# Phase 1: Data Collection & Understanding

**Objective**: Load the student performance dataset, inspect its structure, and understand the data we're working with.

**Study Document**: `docs/phase_studies/Phase_01_Data_Collection_Understanding.md`

---

## Learning Goals

By the end of this notebook, you should be able to:
1. Load CSV data into pandas DataFrame
2. Inspect dataset dimensions and structure
3. Identify data types for each feature
4. Detect missing values
5. Generate basic statistical summaries
6. Understand the target variable (G3)
7. Document initial observations

---


## 1. Import Libraries


In [None]:
# Data manipulation
import pandas as pd
import numpy as np

# Visualization
import matplotlib.pyplot as plt
import seaborn as sns

# Display settings
pd.set_option('display.max_columns', None)  # Show all columns
pd.set_option('display.max_rows', 100)      # Show up to 100 rows
pd.set_option('display.width', None)        # Auto-detect width

# Plotting style
plt.style.use('seaborn-v0_8-darkgrid')
sns.set_palette('husl')

print("Libraries imported successfully!")
print(f"Pandas version: {pd.__version__}")
print(f"NumPy version: {np.__version__}")


## 2. Load Dataset

**Note**: European CSV files often use semicolon (`;`) as delimiter instead of comma.


In [None]:
# Load the dataset
# TODO: Load data/raw/student-mat.csv
# Hint: Check the delimiter - might be ';' instead of ','

df = None  # Replace with actual loading code

print("Dataset loaded successfully!")
print(f"Shape: {df.shape}")


## 3. Initial Inspection

### 3.1 Dataset Dimensions


In [None]:
# TODO: Display number of rows and columns
# TODO: Display column names
# TODO: Display first few rows


### 3.2 Data Types


In [None]:
# TODO: Check data types of all columns
# TODO: Use df.info() to see types and non-null counts


### 3.3 Missing Values Analysis


In [None]:
# TODO: Check for missing values
# TODO: Count missing values per column
# TODO: Calculate percentage of missing values


## 4. Statistical Summary

### 4.1 Numerical Features


In [None]:
# TODO: Generate statistical summary for numerical columns
# Use df.describe() - shows count, mean, std, min, quartiles, max


### 4.2 Categorical Features


In [None]:
# TODO: Identify categorical columns
# TODO: For each categorical column, show unique values and their counts


## 5. Target Variable Analysis (G3)

Understanding our target variable is crucial!


In [None]:
# TODO: Analyze G3 (final grade)
# - Mean, median, std
# - Min and max
# - Distribution (histogram)
# - Check for any zeros (students who didn't take exam?)

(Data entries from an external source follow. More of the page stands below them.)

-- ==== Sys2Proof/Machine/KeyStore.lean ====
section
/-!
DEFINITION. The key store: slots, derivation, the operations of OP_CMD, revocation and zeroisation (R414-R425, R428, R429).
-/
namespace Sys2Proof.Machine

namespace State

/-- A slot in key RAM. -/
def slot (s : State) (i : Nat) : KeySlot := Sparse.get slotFactory s.slots i

/-- A slot changes; unless it is EPHEMERAL its wrapped record changes with it (R418). -/
def setSlot (i : Nat) (k : KeySlot) (s : State) : State :=
  { s with
    slots := Sparse.set slotFactory s.slots i k
    slotsMram := Sparse.set slotFactory s.slotsMram i (if bit k.attr 8 then KeySlot.init else k) }

/-- KEY is locked by a tamper (R428). -/
def keyLocked (s : State) : Bool := bit (s.rd Reg.KEY.STATUS) 1

/-- The root, where it has been reconstructed and KEY is not locked (R414). -/
def rootKey (s : State) : Option (List Byte) :=
  if bit (s.rd Reg.KEY.STATUS) 0 && !s.keyLocked then some ((List.range 32).map Config.root) else none

end State

/-- The KDF of R416: one iteration of the SP 800-108 counter mode with HMAC-SHA-256. -/
def kdf (key label context : List Byte) : List Byte :=
  Crypto.hmac key ([0, 0, 0, 1] ++ label ++ [0] ++ context ++ [0, 0, 1, 0])

/-- TYPE of an ATTR word is ECC_P256 (R417). -/
def isEcc (attr : Word) : Bool := fld attr 10 2 == 1

namespace State

/-- The key of a slot: stored, or computed from its chain (R415, R416); none where the chain passes through a slot that is not LIVE. -/
def slotKey (s : State) : Nat → Nat → Option (List Byte)
  | 0, _ => none
  | n + 1, i =>
    let k := s.slot i
    if k.state != 1 then none
    else if k.origin == 1 then
      let parent := if k.parent == 63 then s.rootKey else s.slotKey n k.parent
      parent.map (fun p => kdf p k.label (leBytes 4 k.attr.toNat))
    else if k.key.isEmpty then some ((List.range 32).map Config.identity)
    else some k.key

/-- The key of slot `i`, with the 8 derivations that a chain can hold (R416). -/
def keyOf (s : State) (i : Nat) : Option (List Byte) := s.slotKey 9 i

/-- A key that a block derives for its own use, from a slot it may use (R416, R417, R421). -/
def blockKey (s : State) (i user : Nat) (label : List Byte) : Option (List Byte) :=
  let k := s.slot i
  if k.state == 1 && bit k.attr 2 && bit k.attr (16 + user) && !isEcc k.attr && !s.keyLocked then
    (s.keyOf i).map (fun p => kdf p label [0, 0, 0, 0])
  else none

/-- A key that SC derives from the root: "SAFE", "ARB" (R430, R443). -/
def rootDerived (s : State) (label : List Byte) : Option (List Byte) := s.rootKey.map (fun p => kdf p label [0, 0, 0, 0])

/-- Slot `j` descends from slot `i`, with fuel the depth of a chain. -/
def descends (s : State) (i : Nat) : Nat → Nat → Bool
  | 0, _ => false
  | n + 1, j =>
    let k := s.slot j
    k.origin == 1 && k.parent != 63 && (k.parent == i || s.descends i n k.parent)
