/-- CONFIG goes to every node. -/
def configAll (n : Nat) (s : State) : State := (List.range (s.gzCount n)).foldl (fun a addr => a.sendConfig n addr) s

/-! SYNC and ranging (R267, R268). -/

/-- A SYNC is due; it leaves each end that carries the port's frames in the next CTRL window (R267, R278). -/
def syncSend (n : Nat) (s : State) : State := s.gzCtl n { type := 3, bcast := true, addr := 0, payload := [], train := 0 }

/-- D_FAR of a chain from the round trip of a SYNC, in ns rounded up (R267, R279): less LOOP of the last node. -/
def chainFar (s : State) (n rt : Nat) : Nat :=
  let loop := match (s.gzNode (s.gzOwner n) (s.gzCount n - 1)).desc with | some d => leAt d 20 2 | none => 0
  -- LOOP in 1/64 symbol time is loop * 10^6 / (64 * kBd) ns
  let kbd := symbolRate (s.gzRate n)
  (rt * 4 * kbd - loop * 1000000 + 128 * kbd - 1) / (128 * kbd)

/-- D_FAR takes a value, at both ends of a ring. -/
def setFar (n d : Nat) (s : State) : State :=
  let s := s.wr (Reg.GZP.D_FAR n) (W d)
  if s.ringOn (n / 2) then (s.wr (Reg.GZP.D_FAR (n / 2 * 2)) (W d)).wr (Reg.GZP.D_FAR (n / 2 * 2 + 1)) (W d) else s

/-! Enumeration (R270-R272, R384). -/

/-- The registry record that a Gyzor descriptor matches (R382, R384). -/
def identOf (s : State) (d : List Byte) : Option Nat :=
  (s.registry.find? (fun e => e.1 % 64 == 0 && bit e.2 0 && fld e.2 1 3 == 0 && s.regw (e.1 / 64) 2 == W (leAt d 0 4) &&
    s.regw (e.1 / 64) 3 == W (leAt d 4 4))).map (fun e => e.1 / 64)

/-- A word of a registry record takes a value. -/
def setReg (f w : Nat) (v : Word) (s : State) : State := { s with registry := Sparse.set (fun _ => 0) s.registry (64 * f + w) v }

/-- A node is heard (R382, R391). -/
def nodeHeard (f : Nat) (s : State) : State :=
  ((s.setReg f 17 (W s.utcNow)).setReg f 16 (setBit (s.regw f 16) 0 true)).faultIs f 1 false 0

/-- A node is no longer there (R391). -/
def nodeGone (f : Nat) (s : State) : State := (s.setReg f 16 (setBit (s.regw f 16) 0 false)).faultIs f 1 true 0

/-- FP binds the nodes of a port to their records (R384, R391). -/
def bindNodes (n : Nat) (s : State) : State :=
  let nodes := (List.range (s.gzCount n)).filterMap (fun a => (s.gzNode n a).desc.map (fun d => (a, d)))
  let here := nodes.filterMap (fun x => (s.identOf x.2).map (fun f => (f, x.1)))
  let lost := (s.registry.filter (fun e => e.1 % 64 == 0 && bit e.2 0 && fld e.2 1 3 == 0 && bit (s.regw (e.1 / 64) 16) 0 &&
      fld (s.regw (e.1 / 64) 21) 0 9 == 16 * n && !here.any (fun x => x.1 == e.1 / 64))).map (fun e => e.1 / 64)
  let s := here.foldl (fun a x => (a.setReg x.1 21 (W (16 * n + 0x10000 * x.2))).nodeHeard x.1) s
  let s := lost.foldl (fun a f => a.nodeGone f) s
  nodes.foldl (fun a x => if (a.identOf x.2).isNone then a.fault 0x800000 5 true (W (leAt x.2 0 4)) else a) s

/-- The port reports READY again: the recovery window of its path ends (R31). -/
def closeWindow (pg : Nat) (s : State) : State := { s with windows := s.windows.filter (fun p => p != pg) }

/-- Every address has been answered or given up (R272): CONFIG, settings, and the enumeration is done. -/
def enumFinish (n : Nat) (s : State) : State :=
  let count := s.gzCount n
  let descs := (List.range count).map (fun a => (s.gzNode n a).desc)
  let serial := fun (d : Option (List Byte)) => d.map (fun l => leAt l 4 4)
  let g := s.gz n
  let moved := match g.prev with
    | some old => (List.range count).filter (fun a => a < old.length && serial (old.getD a none) != serial (descs.getD a none))
    | none => []
  let changed := match g.prev with | some old => old.length != count || !moved.isEmpty | none => false
  let s := s.updGz n (fun g => { g with changed := (g.changed ++ moved).eraseDups })
  let s := (s.enumState n 4).configAll n
  let p := s.planOld.getD s.plan
  let s := (List.range count).foldl (fun a x =>
    let runs := a.gzRuns p n x
    if runs.isEmpty then a else a.gzMgmt n false x 3 ((settingsPayload p.epoch runs).drop 4)) s
  let s := match s.planOld with
    | some old => s.sendSettings old s.plan n
    | none => s.updGz n (fun g => { g with epochSent := p.epoch })
  let s := s.updGz n (fun g => { g with prev := some descs })
  let s := if changed then s.wrBit (Reg.GZP.NODES n) 14 true else s
  let s := ((s.enumState n 5).closeWindow (32 + n)).raise (32 + n) 4
  let s := s.setLead (Reg.GZP.LINK_LEAD n) (s.gzLead s.plan n)
  let s := if s.ringOn (n / 2) then
      ((s.wr (Reg.GZP.LINK_LEAD (n + 1)) (s.rd (Reg.GZP.LINK_LEAD n))).closeWindow (33 + n)).ringMove (n / 2) 2
    else s
  s.bindNodes n

/-- The enumeration is complete once each address has a descriptor or three requests without an answer. -/
def enumCheck (n : Nat) (s : State) : State :=
  if (List.range (s.gzCount n)).all (fun a => (s.gzNode n a).desc.isSome || 3 ≤ (s.gzNode n a).tries) then s.enumFinish n else s

/-- ASSIGN returns (R270, R272): the count, and the first of three SYNCs. -/
def assignReturn (n next : Nat) (s : State) : State :=
  let o := s.gzOwner n
  if !s.lineUp n || fld (s.rd (Reg.GZP.NODES o)) 16 3 != 1 then s
  else
    let v := s.rd (Reg.GZP.NODES o)
    let s := { s with gzNodes := keepOthers 4096 o s.gzNodes }.wr (Reg.GZP.NODES o)
      (setBit (setFld (setFld v 0 13 (Nat.min 4096 next)) 16 3 2) 13 (4096 < next))
    (s.updGz o (fun g => { g with ranged := 1 })).syncSend o

/-- The third SYNC of ranging is back: QUERY for every address (R272). -/
def rangeDone (o : Nat) (s : State) : State :=
  if fld (s.rd (Reg.GZP.NODES o)) 16 3 != 2 || (s.gz o).ranged < 3 then s
  else
    let s := s.enumState o 3
    ((reqGroups (s.gzCount o) (s.groupSize o 22 462)).foldl (fun a x => a.queryReq o x.1 x.2) s).enumCheck o

/-- A traversal that an end of a closed ring has measured joins that of the other end for the same SYNC (R267); T_AB and T_BA show the last ones. -/
def crossSync (n seq rt : Nat) (s : State) : State :=
  let k := n / 2
  let g := s.gz (2 * k)
  let old := (g.cross.find? (fun e => e.1 == seq)).getD (seq, none, none)
  let new : Nat × Option Nat × Option Nat := if n % 2 == 1 then (seq, some rt, old.2.2) else (seq, old.2.1, some rt)
  let others := (g.cross.filter (fun e => e.1 != seq)).take 3
  let s := if n % 2 == 1 then s.wr (Reg.GZR.T_AB k) (W rt) else s.wr (Reg.GZR.T_BA k) (W rt)
  let s := match new.2.1, new.2.2 with
    | some a, some b => s.updGz (2 * k) (fun g => { g with cross := others, pair := some (seq, a, b) })
    | _, _ => s.updGz (2 * k) (fun g => { g with cross := new :: others })
  s.setFar n ((Nat.max (s.rd (Reg.GZR.T_AB k)).toNat (s.rd (Reg.GZR.T_BA k)).toNat + 15) / 16)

## 6. Sample Records Inspection


In [None]:
# TODO: Display first 10 rows
# TODO: Display last 10 rows
# TODO: Display random sample of 10 rows


## 7. Data Quality Checks

### 7.1 Check for Duplicates


In [None]:
# TODO: Check for duplicate rows


### 7.2 Value Range Checks


In [None]:
# TODO: Verify value ranges make sense
# - Age should be 15-22
# - Grades (G1, G2, G3) should be 0-20
# - Binary variables should only have 2 values
# - etc.


## 8. Initial Observations & Questions

### Document your findings:

**Dataset Overview:**
- Number of students: 
- Number of features: 
- Target variable range: 

**Data Quality:**
- Missing values: 
- Duplicates: 
- Data type issues: 

**Interesting Observations:**
- 
- 
- 

**Questions for Next Phase:**
- 
- 
- 

**Challenges Identified:**
- 
- 
- 


## 9. Summary

Write a brief summary of what you learned in this phase.

---

**Next Steps**: 
1. Create conclusion document: `docs/phase_conclusions/Phase_01_Conclusion.md`
2. Document all findings and learnings
3. Prepare for Phase 2: Exploratory Data Analysis